DATA SECTION Block Start

-- ==== Sys2Proof/Machine/Operands.lean ====
section
/-! DEFINITION. Sys2Proof/Machine/Operands.lean: how a command's operands are read: the line levels of a bit time and of a
character (R2, R3), and a taken frame from its heading and payload. -/
namespace Sys2Proof.Machine

/-- R2: a bit is the majority of the levels seen at samples 7, 8 and 9 of its bit time. -/
def readBit (r : BitReading) : Bool := (r.s7 && r.s8) || (r.s7 && r.s9) || (r.s8 && r.s9)

/-- What the receiving character engine makes of one character (R3). -/
inductive CharOutcome where
  | falseStart
  | good (b : Byte) (mark : Bool)
  | parityError
  | framingError
  deriving DecidableEq, Repr

/-- R1: the byte value, D0 least significant; D0 is bit time 1. -/
def readByte (r : CharReading) : Byte :=
  BitVec.ofNat 8 (bit (readBit r[1]) + 2 * bit (readBit r[2]) + 4 * bit (readBit r[3]) + 8 * bit (readBit r[4]) +
    16 * bit (readBit r[5]) + 32 * bit (readBit r[6]) + 64 * bit (readBit r[7]) + 128 * bit (readBit r[8]))

/-- R3: a start bit read as 1 is a false start; odd parity is PARITY whatever the stop bit; even parity with stop bit 0 is
FRAMING; else the character is good. -/
def readChar (r : CharReading) : CharOutcome :=
  let b := readByte r
  let mark := readBit r[9]
  if readBit r[0] then .falseStart
  else if readBit r[10] ≠ parityBit b mark then .parityError
  else if readBit r[11] then .good b mark
  else .framingError

/-- The readings of a bit that held one level through samples 7, 8 and 9. -/
def steady (b : Bool) : BitReading := { s7 := b, s8 := b, s9 := b }

/-- The readings of a character sent as R1 lays down, over a line that disturbs none of its bits. -/
def cleanReading (b : Byte) (mark : Bool) : CharReading :=
  Vector.ofFn (fun i => steady ((charBits b mark).getD i.val true))

/-- The frame that a heading and a payload make. -/
def frameOf (h : Heading) (p : Payload) : Frame := { hop := h.hop, origin := h.origin, payload := p }

end Sys2Proof.Machine
end

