/-- R151, R153, R156, R159: what an accepted POSITION of the skip winder, and the expiry of its record, make of the flask cycle in
RUN and LISTEN-ONLY; no discharge begins, no HALT is offered and no automatic GO is originated in LISTEN-ONLY. A discharge is
aborted when the skip is no longer present; LOADED and WAIT_DEPART lead to WAIT_SKIP when the skip has departed, the automatic
signal record NONE; the skip seen moving with the door open originates its HALT, once. The expiry aborts a discharge and changes no
other cycle, but that LOADED goes on to WAIT_DEPART where the conditions of the automatic GO hold. The trip number of the record
made NONE, which is kept (log entry 25), is not spoken of. -/
def Obligations.SkipSeenAtTheFlask : Prop :=
  ∀ s : State, s.isLoading = true → s.phase = .run ∨ s.phase = .listenOnly →
    let inRun := s.phase = .run
    let silent (t : State) : Prop := ¬inRun → t.portA.tx = s.portA.tx ∧ t.portB.tx = s.portB.tx
    let lo : Int := (s.cfg.level.val : Int) - s.cfg.landingHw
    let hi : Int := (s.cfg.level.val : Int) + s.cfg.landingHw
    let aborted (t : State) : Prop := t.doorOpen = false ∧ t.seq.complete = false ∧
      (s.inputs.doorClosed = false → t.seq.cycle = .doorClosing ∧ t.seq.doorMs = some 0) ∧
      (s.inputs.doorClosed = true → t.seq.cycle = .waitSkip ∧ t.seq.doorMs = none)
    (∀ (h : Heading) (r : PositionReport), Taken h (.position r) s → s.acceptsPosition r = true →
      r.winder = s.cfg.tipWinder →
        let inWindow := lo ≤ r.carrying.val ∧ r.carrying.val ≤ hi
        let present := r.skip = true ∧ r.speed.natAbs ≤ 50 ∧ inWindow ∧ r.state = .idle
        let level := s.cfg.level.val
        let departed := ¬inWindow ∨ (r.state = .running ∧
          ((0 < r.speed ∧ level < r.carrying.val) ∨ (r.speed < 0 ∧ r.carrying.val < level)))
        let moved := s.inputs.doorClosed = false ∧ 50 < r.speed.natAbs
        ∃ t, exec (.positionTaken h r) s = .next t ∧ silent t ∧
          (s.seq.cycle = .waitSkip → t.seq.cycle =
            if inRun ∧ present ∧ s.inputs.flaskFull = true ∧ s.inputs.flaskEmpty = false ∧ s.inputs.doorClosed = true ∧
              s.inputs.spillage = false then .discharge else .waitSkip) ∧
          (s.seq.cycle = .discharge → present → t.seq.cycle = .discharge) ∧
          (s.seq.cycle = .discharge → ¬present → aborted t) ∧
          (s.seq.cycle = .doorClosing → t.seq.cycle = .doorClosing ∧ t.seq.doorMs = s.seq.doorMs) ∧
          (s.seq.cycle = .loaded ∨ s.seq.cycle = .waitDepart → departed →
            t.seq.cycle = .waitSkip ∧ t.seq.auto.status = .none ∧ t.seq.auto.replyMs = none ∧ t.seq.auto.retryMs = none) ∧
          (t.seq.skipMoved = true ↔ moved) ∧
          (moved → s.seq.skipMoved = false → t.isPending .skipMoved = true ∧
            (inRun → s.portA.tx.entries.length ≤ 5 →
              t.portA.tx.holds (s.own (.halt (BitVec.twoPow 4 s.cfg.tipWinder.val) .skipMoved)))) ∧
          (s.seq.skipMoved = true → s.isPending .skipMoved = false → t.isPending .skipMoved = false)) ∧
    (∀ x, s.live = true → s.picture.carrying[s.cfg.tipWinder] = some x → x.current = true → x.staleness ≤ x.age →
      ∃ t, exec (.conveyanceRecordExpiry s.cfg.tipWinder) s = .next t ∧ silent t ∧ t.seq.skipMoved = false ∧
        (s.seq.cycle = .discharge → aborted t) ∧
        (s.seq.cycle = .waitSkip ∨ s.seq.cycle = .doorClosing ∨ s.seq.cycle = .waitDepart → t.seq.cycle = s.seq.cycle) ∧
        (s.seq.cycle = .loaded → t.seq.cycle =
          if inRun ∧ s.seq.sendMark = true ∧ s.inputs.auto = true ∧ s.seq.auto.retryMs = none then .waitDepart
          else .loaded))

DATA SECTION Block End

▸ EXERCISE AIM: All entries above are to be copied exactly, with none left out.

▸ EXERCISE SOLUTION:
-- ==== Sys2Proof/Machine/Operands.lean ====
section
/-! DEFINITION. Sys2Proof/Machine/Operands.lean: how a command's operands are read: the line levels of a bit time and of a
character (R2, R3), and a taken frame from its heading and payload. -/
namespace Sys2Proof.Machine

/-- R2: a bit is the majority of the levels seen at samples 7, 8 and 9 of its bit time. -/
def readBit (r : BitReading) : Bool := (r.s7 && r.s8) || (r.s7 && r.s9) || (r.s8 && r.s9)

/-- What the receiving character engine makes of one character (R3). -/
inductive CharOutcome where
  | falseStart
  | good (b : Byte) (mark : Bool)
  | parityError
  | framingError
  deriving DecidableEq, Repr

/-- R1: the byte value, D0 least significant; D0 is bit time 1. -/
def readByte (r : CharReading) : Byte :=
  BitVec.ofNat 8 (bit (readBit r[1]) + 2 * bit (readBit r[2]) + 4 * bit (readBit r[3]) + 8 * bit (readBit r[4]) +
    16 * bit (readBit r[5]) + 32 * bit (readBit r[6]) + 64 * bit (readBit r[7]) + 128 * bit (readBit r[8]))

/-- R3: a start bit read as 1 is a false start; odd parity is PARITY whatever the stop bit; even parity with stop bit 0 is
FRAMING; else the character is good. -/
def readChar (r : CharReading) : CharOutcome :=
  let b := readByte r
  let mark := readBit r[9]
  if readBit r[0] then .falseStart
  else if readBit r[10] ≠ parityBit b mark then .parityError
  else if readBit r[11] then .good b mark
  else .framingError

/-- The readings of a bit that held one level through samples 7, 8 and 9. -/
def steady (b : Bool) : BitReading := { s7 := b, s8 := b, s9 := b }

/-- The readings of a character sent as R1 lays down, over a line that disturbs none of its bits. -/
def cleanReading (b : Byte) (mark : Bool) : CharReading :=
  Vector.ofFn (fun i => steady ((charBits b mark).getD i.val true))

/-- The frame that a heading and a payload make. -/
def frameOf (h : Heading) (p : Payload) : Frame := { hop := h.hop, origin := h.origin, payload := p }

end Sys2Proof.Machine
end

/-- R151, R153, R156, R159: what an accepted POSITION of the skip winder, and the expiry of its record, make of the flask cycle in
RUN and LISTEN-ONLY; no discharge begins, no HALT is offered and no automatic GO is originated in LISTEN-ONLY. A discharge is
aborted when the skip is no longer present; LOADED and WAIT_DEPART lead to WAIT_SKIP when the skip has departed, the automatic
signal record NONE; the skip seen moving with the door open originates its HALT, once. The expiry aborts a discharge and changes no
other cycle, but that LOADED goes on to WAIT_DEPART where the conditions of the automatic GO hold. The trip number of the record
made NONE, which is kept (log entry 25), is not spoken of. -/
def Obligations.SkipSeenAtTheFlask : Prop :=
  ∀ s : State, s.isLoading = true → s.phase = .run ∨ s.phase = .listenOnly →
    let inRun := s.phase = .run
    let silent (t : State) : Prop := ¬inRun → t.portA.tx = s.portA.tx ∧ t.portB.tx = s.portB.tx
    let lo : Int := (s.cfg.level.val : Int) - s.cfg.landingHw
    let hi : Int := (s.cfg.level.val : Int) + s.cfg.landingHw
    let aborted (t : State) : Prop := t.doorOpen = false ∧ t.seq.complete = false ∧
      (s.inputs.doorClosed = false → t.seq.cycle = .doorClosing ∧ t.seq.doorMs = some 0) ∧
      (s.inputs.doorClosed = true → t.seq.cycle = .waitSkip ∧ t.seq.doorMs = none)
    (∀ (h : Heading) (r : PositionReport), Taken h (.position r) s → s.acceptsPosition r = true →
      r.winder = s.cfg.tipWinder →
        let inWindow := lo ≤ r.carrying.val ∧ r.carrying.val ≤ hi
        let present := r.skip = true ∧ r.speed.natAbs ≤ 50 ∧ inWindow ∧ r.state = .idle
        let level := s.cfg.level.val
        let departed := ¬inWindow ∨ (r.state = .running ∧
          ((0 < r.speed ∧ level < r.carrying.val) ∨ (r.speed < 0 ∧ r.carrying.val < level)))
        let moved := s.inputs.doorClosed = false ∧ 50 < r.speed.natAbs
        ∃ t, exec (.positionTaken h r) s = .next t ∧ silent t ∧
          (s.seq.cycle = .waitSkip → t.seq.cycle =
            if inRun ∧ present ∧ s.inputs.flaskFull = true ∧ s.inputs.flaskEmpty = false ∧ s.inputs.doorClosed = true ∧
              s.inputs.spillage = false then .discharge else .waitSkip) ∧
          (s.seq.cycle = .discharge → present → t.seq.cycle = .discharge) ∧
          (s.seq.cycle = .discharge → ¬present → aborted t) ∧
          (s.seq.cycle = .doorClosing → t.seq.cycle = .doorClosing ∧ t.seq.doorMs = s.seq.doorMs) ∧
          (s.seq.cycle = .loaded ∨ s.seq.cycle = .waitDepart → departed →
            t.seq.cycle = .waitSkip ∧ t.seq.auto.status = .none ∧ t.seq.auto.replyMs = none ∧ t.seq.auto.retryMs = none) ∧
          (t.seq.skipMoved = true ↔ moved) ∧
          (moved → s.seq.skipMoved = false → t.isPending .skipMoved = true ∧
            (inRun → s.portA.tx.entries.length ≤ 5 →
              t.portA.tx.holds (s.own (.halt (BitVec.twoPow 4 s.cfg.tipWinder.val) .skipMoved)))) ∧
          (s.seq.skipMoved = true → s.isPending .skipMoved = false → t.isPending .skipMoved = false)) ∧
    (∀ x, s.live = true → s.picture.carrying[s.cfg.tipWinder] = some x → x.current = true → x.staleness ≤ x.age →
      ∃ t, exec (.conveyanceRecordExpiry s.cfg.tipWinder) s = .next t ∧ silent t ∧ t.seq.skipMoved = false ∧
        (s.seq.cycle = .discharge → aborted t) ∧
        (s.seq.cycle = .waitSkip ∨ s.seq.cycle = .doorClosing ∨ s.seq.cycle = .waitDepart → t.seq.cycle = s.seq.cycle) ∧
        (s.seq.cycle = .loaded → t.seq.cycle =
          if inRun ∧ s.seq.sendMark = true ∧ s.inputs.auto = true ∧ s.seq.auto.retryMs = none then .waitDepart
          else .loaded))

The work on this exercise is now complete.